Cultura

Escuchar

Decía mi tío Jimmy Square que los Herrera hablábamos para escucharnos a nosotros mismos. Una sinfonía de monólogos, pues.

Y es que tenemos esta compulsión por hablar. Después de todo somos prácticamente eso: monos parlanchines.

Pero ese no es el problema, no. El asunto es que, como dice el antiguo dicho árabe, “Dios creó al hombre con una boca y dos orejas, con la idea de que escuchara más de lo que hablara”. Es cierto. Hablamos, pero no escuchamos.

Fui a esta tienda a comprar unas copas de vino. –Quiero dos copas de cada modelo–, le dije a la vendedora. La mujer asintió e indicó que el pedido estaría listo mañana. Perfecto. Llegué al día siguiente y recibí la caja con las copas. Pagué, di las gracias y me fui a mi casa. Ah, pero qué sorpresa me esperaba cuando al abrir la caja descubrí lo siguiente: una copa de un modelo, cuatro de otro, dos de otro y tres de otro más. Pero qué carajo es esto. Marqué a la tienda: –No me queda claro por qué me surtieron esta cantidad de copas, cuando concretamente pedí dos de cada una, como un muestrario –, reclamé. La señorita no supo qué decir. A la semana volví y pedí dos copas para Cabernet Sauvignon y, días después, me entregaron dos de Chardonnay. Ya. Suficiente. Qué coño le pasa a esta gente, en serio.

Otro día, en un restaurante: –Le encargo una copa de vino blanco y un vaso de agua, por favor–. El mesero asintió y fue rumbo al bar. Regresó con la copa de vino. –Y un vaso de agua, por favor–, repetí. Asintió y se fue. Llegó la comida, pero el agua no. –¿Me puede traer un vaso de agua, por favor?–, enfaticé. El mesero asintió. Pasó el tiempo y el agua nunca llegó. Vi al capitán y le hice una seña. Se acercó y le expliqué la situación. Se disculpó: –Sin problema jefe: ahorita se lo mandan–. Ajá. Del agua, nada. Imagine mi nivel de emputecimiento.

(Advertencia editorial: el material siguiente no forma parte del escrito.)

-- ==== Sys2Proof/Laws/State.lean ====
section
/-! SUPPORT. What the named updates of the state leave alone: one lemma per field per update. -/

namespace Sys2Proof.Laws
open Sys2Proof Sys2Proof.Machine

variable (s : State)

/-! `setTag` -/

@[simp] theorem setTag_pending (i : Nat) (f : TagInfo → TagInfo) : (setTag i f s).pending = s.pending := rfl
@[simp] theorem setTag_free (i : Nat) (f : TagInfo → TagInfo) : (setTag i f s).free = s.free := rfl
@[simp] theorem setTag_gdSelect (i : Nat) (f : TagInfo → TagInfo) : (setTag i f s).gdSelect = s.gdSelect := rfl
@[simp] theorem setTag_pt (i : Nat) (f : TagInfo → TagInfo) : (setTag i f s).pt = s.pt := rfl
@[simp] theorem setTag_op (i : Nat) (f : TagInfo → TagInfo) : (setTag i f s).op = s.op := rfl
@[simp] theorem setTag_id (i : Nat) (f : TagInfo → TagInfo) : (setTag i f s).id = s.id := rfl
@[simp] theorem setTag_rst (i : Nat) (f : TagInfo → TagInfo) : (setTag i f s).rst = s.rst := rfl
@[simp] theorem setTag_boot (i : Nat) (f : TagInfo → TagInfo) : (setTag i f s).boot = s.boot := rfl
@[simp] theorem setTag_supply (i : Nat) (f : TagInfo → TagInfo) : (setTag i f s).supply = s.supply := rfl
@[simp] theorem setTag_pairs (i : Nat) (f : TagInfo → TagInfo) : (setTag i f s).pairs = s.pairs := rfl
@[simp] theorem setTag_clk (i : Nat) (f : TagInfo → TagInfo) : (setTag i f s).clk = s.clk := rfl
@[simp] theorem setTag_jx (i : Nat) (f : TagInfo → TagInfo) : (setTag i f s).jx = s.jx := rfl
@[simp] theorem setTag_snap (i : Nat) (f : TagInfo → TagInfo) : (setTag i f s).snap = s.snap := rfl
@[simp] theorem setTag_heel (i : Nat) (f : TagInfo → TagInfo) : (setTag i f s).heel = s.heel := rfl
@[simp] theorem setTag_port (i : Nat) (f : TagInfo → TagInfo) : (setTag i f s).port = s.port := rfl
@[simp] theorem setTag_par (i : Nat) (f : TagInfo → TagInfo) : (setTag i f s).par = s.par := rfl
@[simp] theorem setTag_last (i : Nat) (f : TagInfo → TagInfo) : (setTag i f s).last = s.last := rfl
@[simp] theorem setTag_evt (i : Nat) (f : TagInfo → TagInfo) : (setTag i f s).evt = s.evt := rfl
@[simp] theorem setTag_saf (i : Nat) (f : TagInfo → TagInfo) : (setTag i f s).saf = s.saf := rfl
@[simp] theorem setTag_sense (i : Nat) (f : TagInfo → TagInfo) : (setTag i f s).sense = s.sense := rfl
@[simp] theorem setTag_fb (i : Nat) (f : TagInfo → TagInfo) : (setTag i f s).fb = s.fb := rfl
@[simp] theorem setTag_obs (i : Nat) (f : TagInfo → TagInfo) : (setTag i f s).obs = s.obs := rfl
@[simp] theorem setTag_loop (i : Nat) (f : TagInfo → TagInfo) : (setTag i f s).loop = s.loop := rfl
@[simp] theorem setTag_pe (i : Nat) (f : TagInfo → TagInfo) : (setTag i f s).pe = s.pe := rfl
@[simp] theorem setTag_mod (i : Nat) (f : TagInfo → TagInfo) : (setTag i f s).mod = s.mod := rfl
@[simp] theorem setTag_gd (i : Nat) (f : TagInfo → TagInfo) : (setTag i f s).gd = s.gd := rfl
@[simp] theorem setTag_diag (i : Nat) (f : TagInfo → TagInfo) : (setTag i f s).diag = s.diag := rfl
@[simp] theorem setTag_sm (i : Nat) (f : TagInfo → TagInfo) : (setTag i f s).sm = s.sm := rfl
@[simp] theorem setTag_can (i : Nat) (f : TagInfo → TagInfo) : (setTag i f s).can = s.can := rfl
@[simp] theorem setTag_nt (i : Nat) (f : TagInfo → TagInfo) : (setTag i f s).nt = s.nt := rfl
@[simp] theorem setTag_mem (i : Nat) (f : TagInfo → TagInfo) : (setTag i f s).mem = s.mem := rfl
@[simp] theorem setTag_thm (i : Nat) (f : TagInfo → TagInfo) : (setTag i f s).thm = s.thm := rfl
@[simp] theorem setTag_bist (i : Nat) (f : TagInfo → TagInfo) : (setTag i f s).bist = s.bist := rfl
@[simp] theorem setTag_tap (i : Nat) (f : TagInfo → TagInfo) : (setTag i f s).tap = s.tap := rfl

/-! `setPar` -/

@[simp] theorem setPar_pending (k : Nat × Int) (v : Int) : (setPar k v s).pending = s.pending := rfl
@[simp] theorem setPar_free (k : Nat × Int) (v : Int) : (setPar k v s).free = s.free := rfl
@[simp] theorem setPar_gdSelect (k : Nat × Int) (v : Int) : (setPar k v s).gdSelect = s.gdSelect := rfl
@[simp] theorem setPar_pt (k : Nat × Int) (v : Int) : (setPar k v s).pt = s.pt := rfl
@[simp] theorem setPar_op (k : Nat × Int) (v : Int) : (setPar k v s).op = s.op := rfl
@[simp] theorem setPar_id (k : Nat × Int) (v : Int) : (setPar k v s).id = s.id := rfl
@[simp] theorem setPar_rst (k : Nat × Int) (v : Int) : (setPar k v s).rst = s.rst := rfl
@[simp] theorem setPar_boot (k : Nat × Int) (v : Int) : (setPar k v s).boot = s.boot := rfl
@[simp] theorem setPar_supply (k : Nat × Int) (v : Int) : (setPar k v s).supply = s.supply := rfl
@[simp] theorem setPar_pairs (k : Nat × Int) (v : Int) : (setPar k v s).pairs = s.pairs := rfl
@[simp] theorem setPar_cp (k : Nat × Int) (v : Int) : (setPar k v s).cp = s.cp := rfl
@[simp] theorem setPar_clk (k : Nat × Int) (v : Int) : (setPar k v s).clk = s.clk := rfl
@[simp] theorem setPar_jx (k : Nat × Int) (v : Int) : (setPar k v s).jx = s.jx := rfl
@[simp] theorem setPar_snap (k : Nat × Int) (v : Int) : (setPar k v s).snap = s.snap := rfl
@[simp] theorem setPar_heel (k : Nat × Int) (v : Int) : (setPar k v s).heel = s.heel := rfl
@[simp] theorem setPar_port (k : Nat × Int) (v : Int) : (setPar k v s).port = s.port := rfl
@[simp] theorem setPar_mbx (k : Nat × Int) (v : Int) : (setPar k v s).mbx = s.mbx := rfl
@[simp] theorem setPar_last (k : Nat × Int) (v : Int) : (setPar k v s).last = s.last := rfl
@[simp] theorem setPar_evt (k : Nat × Int) (v : Int) : (setPar k v s).evt = s.evt := rfl
@[simp] theorem setPar_saf (k : Nat × Int) (v : Int) : (setPar k v s).saf = s.saf := rfl
@[simp] theorem setPar_sense (k : Nat × Int) (v : Int) : (setPar k v s).sense = s.sense := rfl
@[simp] theorem setPar_fb (k : Nat × Int) (v : Int) : (setPar k v s).fb = s.fb := rfl
@[simp] theorem setPar_obs (k : Nat × Int) (v : Int) : (setPar k v s).obs = s.obs := rfl
@[simp] theorem setPar_loop (k : Nat × Int) (v : Int) : (setPar k v s).loop = s.loop := rfl
@[simp] theorem setPar_pe (k : Nat × Int) (v : Int) : (setPar k v s).pe = s.pe := rfl
@[simp] theorem setPar_mod (k : Nat × Int) (v : Int) : (setPar k v s).mod = s.mod := rfl
@[simp] theorem setPar_gd (k : Nat × Int) (v : Int) : (setPar k v s).gd = s.gd := rfl
@[simp] theorem setPar_diag (k : Nat × Int) (v : Int) : (setPar k v s).diag = s.diag := rfl
@[simp] theorem setPar_sm (k : Nat × Int) (v : Int) : (setPar k v s).sm = s.sm := rfl
@[simp] theorem setPar_can (k : Nat × Int) (v : Int) : (setPar k v s).can = s.can := rfl
@[simp] theorem setPar_nt (k : Nat × Int) (v : Int) : (setPar k v s).nt = s.nt := rfl
@[simp] theorem setPar_mem (k : Nat × Int) (v : Int) : (setPar k v s).mem = s.mem := rfl
@[simp] theorem setPar_thm (k : Nat × Int) (v : Int) : (setPar k v s).thm = s.thm := rfl
@[simp] theorem setPar_bist (k : Nat × Int) (v : Int) : (setPar k v s).bist = s.bist := rfl
@[simp] theorem setPar_tap (k : Nat × Int) (v : Int) : (setPar k v s).tap = s.tap := rfl

/-! `writeMem` -/

@[simp] theorem writeMem_pending (a : Nat) (l : List Byte) : (writeMem a l s).pending = s.pending := rfl
@[simp] theorem writeMem_free (a : Nat) (l : List Byte) : (writeMem a l s).free = s.free := rfl
@[simp] theorem writeMem_gdSelect (a : Nat) (l : List Byte) : (writeMem a l s).gdSelect = s.gdSelect := rfl
@[simp] theorem writeMem_pt (a : Nat) (l : List Byte) : (writeMem a l s).pt = s.pt := rfl
@[simp] theorem writeMem_op (a : Nat) (l : List Byte) : (writeMem a l s).op = s.op := rfl
@[simp] theorem writeMem_id (a : Nat) (l : List Byte) : (writeMem a l s).id = s.id := rfl
@[simp] theorem writeMem_rst (a : Nat) (l : List Byte) : (writeMem a l s).rst = s.rst := rfl
@[simp] theorem writeMem_boot (a : Nat) (l : List Byte) : (writeMem a l s).boot = s.boot := rfl
@[simp] theorem writeMem_supply (a : Nat) (l : List Byte) : (writeMem a l s).supply = s.supply := rfl
@[simp] theorem writeMem_pairs (a : Nat) (l : List Byte) : (writeMem a l s).pairs = s.pairs := rfl
@[simp] theorem writeMem_cp (a : Nat) (l : List Byte) : (writeMem a l s).cp = s.cp := rfl
@[simp] theorem writeMem_clk (a : Nat) (l : List Byte) : (writeMem a l s).clk = s.clk := rfl
@[simp] theorem writeMem_jx (a : Nat) (l : List Byte) : (writeMem a l s).jx = s.jx := rfl
@[simp] theorem writeMem_snap (a : Nat) (l : List Byte) : (writeMem a l s).snap = s.snap := rfl
@[simp] theorem writeMem_heel (a : Nat) (l : List Byte) : (writeMem a l s).heel = s.heel := rfl
@[simp] theorem writeMem_port (a : Nat) (l : List Byte) : (writeMem a l s).port = s.port := rfl
@[simp] theorem writeMem_par (a : Nat) (l : List Byte) : (writeMem a l s).par = s.par := rfl
@[simp] theorem writeMem_last (a : Nat) (l : List Byte) : (writeMem a l s).last = s.last := rfl
@[simp] theorem writeMem_evt (a : Nat) (l : List Byte) : (writeMem a l s).evt = s.evt := rfl
@[simp] theorem writeMem_saf (a : Nat) (l : List Byte) : (writeMem a l s).saf = s.saf := rfl
@[simp] theorem writeMem_sense (a : Nat) (l : List Byte) : (writeMem a l s).sense = s.sense := rfl
@[simp] theorem writeMem_fb (a : Nat) (l : List Byte) : (writeMem a l s).fb = s.fb := rfl
@[simp] theorem writeMem_obs (a : Nat) (l : List Byte) : (writeMem a l s).obs = s.obs := rfl
@[simp] theorem writeMem_loop (a : Nat) (l : List Byte) : (writeMem a l s).loop = s.loop := rfl
@[simp] theorem writeMem_pe (a : Nat) (l : List Byte) : (writeMem a l s).pe = s.pe := rfl
@[simp] theorem writeMem_mod (a : Nat) (l : List Byte) : (writeMem a l s).mod = s.mod := rfl
@[simp] theorem writeMem_gd (a : Nat) (l : List Byte) : (writeMem a l s).gd = s.gd := rfl
@[simp] theorem writeMem_diag (a : Nat) (l : List Byte) : (writeMem a l s).diag = s.diag := rfl
@[simp] theorem writeMem_sm (a : Nat) (l : List Byte) : (writeMem a l s).sm = s.sm := rfl
@[simp] theorem writeMem_can (a : Nat) (l : List Byte) : (writeMem a l s).can = s.can := rfl
@[simp] theorem writeMem_nt (a : Nat) (l : List Byte) : (writeMem a l s).nt = s.nt := rfl
@[simp] theorem writeMem_mem (a : Nat) (l : List Byte) : (writeMem a l s).mem = s.mem := rfl
@[simp] theorem writeMem_thm (a : Nat) (l : List Byte) : (writeMem a l s).thm = s.thm := rfl
@[simp] theorem writeMem_bist (a : Nat) (l : List Byte) : (writeMem a l s).bist = s.bist := rfl
@[simp] theorem writeMem_tap (a : Nat) (l : List Byte) : (writeMem a l s).tap = s.tap := rfl

/-! `setCh` -/

@[simp] theorem setCh_pending (c : Ch) (x : CanCh) : (setCh c x s).pending = s.pending := rfl
@[simp] theorem setCh_free (c : Ch) (x : CanCh) : (setCh c x s).free = s.free := rfl
@[simp] theorem setCh_gdSelect (c : Ch) (x : CanCh) : (setCh c x s).gdSelect = s.gdSelect := rfl
@[simp] theorem setCh_pt (c : Ch) (x : CanCh) : (setCh c x s).pt = s.pt := rfl
@[simp] theorem setCh_op (c : Ch) (x : CanCh) : (setCh c x s).op = s.op := rfl
@[simp] theorem setCh_id (c : Ch) (x : CanCh) : (setCh c x s).id = s.id := rfl
@[simp] theorem setCh_rst (c : Ch) (x : CanCh) : (setCh c x s).rst = s.rst := rfl
@[simp] theorem setCh_boot (c : Ch) (x : CanCh) : (setCh c x s).boot = s.boot := rfl
@[simp] theorem setCh_supply (c : Ch) (x : CanCh) : (setCh c x s).supply = s.supply := rfl
@[simp] theorem setCh_pairs (c : Ch) (x : CanCh) : (setCh c x s).pairs = s.pairs := rfl
@[simp] theorem setCh_cp (c : Ch) (x : CanCh) : (setCh c x s).cp = s.cp := rfl
@[simp] theorem setCh_clk (c : Ch) (x : CanCh) : (setCh c x s).clk = s.clk := rfl
@[simp] theorem setCh_jx (c : Ch) (x : CanCh) : (setCh c x s).jx = s.jx := rfl
@[simp] theorem setCh_snap (c : Ch) (x : CanCh) : (setCh c x s).snap = s.snap := rfl
@[simp] theorem setCh_heel (c : Ch) (x : CanCh) : (setCh c x s).heel = s.heel := rfl
@[simp] theorem setCh_port (c : Ch) (x : CanCh) : (setCh c x s).port = s.port := rfl
@[simp] theorem setCh_mbx (c : Ch) (x : CanCh) : (setCh c x s).mbx = s.mbx := rfl
@[simp] theorem setCh_par (c : Ch) (x : CanCh) : (setCh c x s).par = s.par := rfl
@[simp] theorem setCh_last (c : Ch) (x : CanCh) : (setCh c x s).last = s.last := rfl
@[simp] theorem setCh_evt (c : Ch) (x : CanCh) : (setCh c x s).evt = s.evt := rfl
@[simp] theorem setCh_saf (c : Ch) (x : CanCh) : (setCh c x s).saf = s.saf := rfl
@[simp] theorem setCh_sense (c : Ch) (x : CanCh) : (setCh c x s).sense = s.sense := rfl
@[simp] theorem setCh_fb (c : Ch) (x : CanCh) : (setCh c x s).fb = s.fb := rfl
@[simp] theorem setCh_obs (c : Ch) (x : CanCh) : (setCh c x s).obs = s.obs := rfl
@[simp] theorem setCh_loop (c : Ch) (x : CanCh) : (setCh c x s).loop = s.loop := rfl
@[simp] theorem setCh_pe (c : Ch) (x : CanCh) : (setCh c x s).pe = s.pe := rfl
@[simp] theorem setCh_mod (c : Ch) (x : CanCh) : (setCh c x s).mod = s.mod := rfl
@[simp] theorem setCh_gd (c : Ch) (x : CanCh) : (setCh c x s).gd = s.gd := rfl
@[simp] theorem setCh_diag (c : Ch) (x : CanCh) : (setCh c x s).diag = s.diag := rfl
@[simp] theorem setCh_sm (c : Ch) (x : CanCh) : (setCh c x s).sm = s.sm := rfl
@[simp] theorem setCh_nt (c : Ch) (x : CanCh) : (setCh c x s).nt = s.nt := rfl
@[simp] theorem setCh_mem (c : Ch) (x : CanCh) : (setCh c x s).mem = s.mem := rfl
@[simp] theorem setCh_thm (c : Ch) (x : CanCh) : (setCh c x s).thm = s.thm := rfl
@[simp] theorem setCh_bist (c : Ch) (x : CanCh) : (setCh c x s).bist = s.bist := rfl
@[simp] theorem setCh_tap (c : Ch) (x : CanCh) : (setCh c x s).tap = s.tap := rfl
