-- ==== Sys2Proof/Tests/Slice0.lean ====
section
/-! SUPPORT. Tests of the model against the spec's own words and worked examples, and for every statement with
hypotheses a state that meets them. -/

namespace Sys2Proof.Tests
open Sys2Proof Sys2Proof.Machine

set_option Elab.async false

/-- A frame with the given header, its CRCs right. -/
def frameOf (raw : Nat) (data : List Word) : Frame :=
  ⟨raw, crc16 (beBytes 4 raw), crc16 (data.map wordBytes).flatten, false, true, false⟩

/-- CRC-16 of "123456789" is 0x29B1 (R491). -/
theorem test_crc16 : crc16 [0x31, 0x32, 0x33, 0x34, 0x35, 0x36, 0x37, 0x38, 0x39] = 0x29B1 := by decide +kernel

/-- The state after reset, in an operating state of its own. -/
def inState (o : OpState) : State := { State.reset with op := { State.reset.op with state := o } }

/-- `s` with an admitted command of opcode `op` and payload `p` running on tag 0. -/
def withCmd (op : Nat) (p : List Byte) (s : State) : State :=
  { s with mbx := { s.mbx with
      mem := memWrite s.mbx.mem 16 p
      tags := upd s.mbx.tags 0 (fun t => { t with st := .running, admitted := true, opcode := op, len := p.length }) } }

/-- `s` with parameter values. -/
def withPar (l : List (Nat × Int)) (s : State) : State := { s with par := { s.par with work := l } }

/-- Parameters with which every check of ENABLE passes. -/
def enablePars : List (Nat × Int) :=
  (List.range 6).flatMap (fun k => [((P.senseGainARaw (k + 1)).1, 1), ((P.senseGainBRaw (k + 1)).1, 1),
    ((P.gdDidtLsk (k + 1)).1, 1000), ((P.gdDidtThr (k + 1)).1, 10)] ++
    (List.range 8).flatMap (fun b => [((P.gdProfOn b (k + 1)).1, 16), ((P.gdProfOff b (k + 1)).1, 16)])) ++
  [(P.senseOcTrip.1, 1000), (P.loopTMaxMot.1, 1), (P.loopTMaxGen.1, 1), (P.smTqAbsLim.1, 1), (P.loopMode.1, 0),
   (P.safetyDisR.1, 100), (P.safetyDisC.1, 1)]

/-- READY with every link and die trained and `enablePars`. -/
def enableState : State := withPar enablePars { inState .ready with
  jx := ⟨⟨[.full], false⟩, six ⟨[.full], false⟩, [], none, []⟩
  gd := six { State.reset.gd.uh with trained := true, powered := true }
  loop := { State.reset.loop with
    active := ([P.loopIqKpTab, P.loopIdKpTab, P.loopSpdKpTab].map (fun t => [(t * 256 + 1, 1), (t * 256 + 0x41, 1)])).flatten } }

def f0 : Frame := ⟨0, 1, 0, false, true, false⟩
def fb0 : FbStart := ⟨0, 0, 0, 0, 0, []⟩
def z12 : List Int := List.replicate 12 0
def cal0 : CalMeas := ⟨z12, z12, z12, z12, z12, z12, z12, 0⟩
def boot0 : BootIn := ⟨true, [], true, [], 0, true, fb0, cal0, none, none, true, 0, 0, none, none, false, ⟨0, 0⟩⟩
def can0 : CanFrame := ⟨0, 0, false, false, false, [], [], 0⟩
def smp0 : Sample := ⟨z12, List.replicate 12 [], 0, 0, 0, 0, 0, true⟩

/-! ## Worked examples of the spec -/

/-- CRC-32C of "123456789" (R474). -/
theorem test_crc32c : crc32c [0x31, 0x32, 0x33, 0x34, 0x35, 0x36, 0x37, 0x38, 0x39] = 0xE3069283 := by decide +kernel

/-- The header of a read of HB_OP_STATE has CRC 0xBA66 (the worked example after R528). -/
theorem test_header_crc : crc16 (wordBytes 0x10010010) = 0xBA66 := by decide +kernel

/-- One phase-current sample: code 12,500, offset 3,328, gain 205,619 at shift 4 (R112). -/
theorem test_scale : scale (xOfCode 12500) 3328 205619 4 = 55321149 := by decide +kernel

/-- The table of the q-axis example (R240): breakpoints 0 and 1, kp from 2 on, span 320 A, shift 24. -/
def kpState : State := { State.reset with loop := { State.reset.loop with active :=
  [(P.loopIqKpTab * 256 + 1, 151796674), (P.loopIqKpTab * 256 + 2, 202395565), (P.loopIqKpTab * 256 + 3, 252994456),
   (P.loopIqKpTab * 256 + 0x80, 24), (P.loopIqKpTab * 256 + 0x81, 20971520)] } }
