-- ==== Sys2Proof/WellFormed.lean ====
section
/-! DEFINITION. The checks on what is handed to the machine.

A term of `Instr` needs none: its fields carry their ranges (spec/30_encoding.md R72), so every term
is well formed and every statement about instructions is for every term. What remains to check is
the program image the host loads, and whether a spelling is the canonical one. -/

namespace Sys2Proof

/-- The longest image the loader takes: `4096 - 512` bytes (spec/70_reset_and_hazards.md R202). -/
def Image.maxBytes : Nat := 3584

/-- The check of the loader on a program image; a longer one is refused
(spec/70_reset_and_hazards.md R202, decision D26). -/
def Image.wellFormed (image : List Byte) : Bool :=
  decide (image.length ≤ Image.maxBytes)

/-- Is this the canonical spelling (spec/30_encoding.md R75): the bits that the decoder does not
examine are 0? The machine runs every spelling alike; only an assembler cares. -/
def Instr.canonical : Instr → Bool
  | .cls ign => ign == 0
  | .ret ign => ign == 0
  | .seVxVy _ _ ign => ign == 0
  | .sneVxVy _ _ ign => ign == 0
  | .jp _ | .call _ | .seVxKk _ _ | .sneVxKk _ _ | .ldVxKk _ _ | .addVxKk _ _ => true
  | .ldVxVy _ _ | .orVxVy _ _ | .andVxVy _ _ | .xorVxVy _ _ | .addVxVy _ _ | .subVxVy _ _ => true
  | .shrVx _ _ | .subnVxVy _ _ | .shlVx _ _ | .ldINnn _ | .jpV0Nnn _ | .rndVxKk _ _ => true
  | .drwVxVyN _ _ _ | .skpVx _ | .sknpVx _ | .ldVxDt _ | .ldVxK _ | .ldDtVx _ | .ldStVx _ => true
  | .addIVx _ | .ldFVx _ | .ldBVx _ | .ldMemVx _ | .ldVxMem _ => true

end Sys2Proof
end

Estoy hasta la chingada de esto. Se dice que el principal problema en las relaciones humanas es la comunicación. Me queda clarísimo.

En los escenarios descritos se ponen en evidencia varias cosas; primero, que la gente no escucha. Segundo: escucha lo que quiere. Tercero: escucha, pero le vale verga. Cuarto: escucha, pero entiende algo distinto a lo que le has dicho. Quinto: las palabras entran a su cerebro pero, una vez dentro, se transforman en sonidos ininteligibles, inconexos. ¿Entiende ahora la magnitud del problema que tenemos aquí?

En la prepa leí los diálogos de Platón. Son increíbles. El intercambio de preguntas, de respuestas e ideas es de un orden y claridad que animan a sentarse a charlar. Claro que eso nunca ocurre, porque nuestras conversaciones, cuando no están empapadas de alcohol, suelen ser más arrebatos emocionales y de intercambio de disparates que de un pausado y estimulante flujo de ideas, anécdotas y recuerdos.

Digo todo esto porque cuando uno aprende a conversar, aprende a escuchar, que es lo más importante. Escuchar y observar –son la misma cosa– nos llevan a formarnos ideas más claras y no atrabancadas de lo que sucede a nuestro alrededor. Paciencia. Con ella evitamos formar juicios prematuros y decir y hacer pendejadas.

Tengo tantos ejemplos de este tema donde la gente no escucha como para llenar dos mamotretos más gordos que el Quijote y la Biblia.

Por lo pronto, no creo que esto tenga solución. Hay que hacer un esfuerzo doble para cerciorarse de que las personas realmente te están poniendo atención y les entró claro y directo lo que les dijiste. Y, como acertadamente observó mi tío Jimmy Square, lo mejor será seguir hablando para escucharme a mí mismo: nunca me ignoro, me parece interesantísimo lo que digo y no me aburro.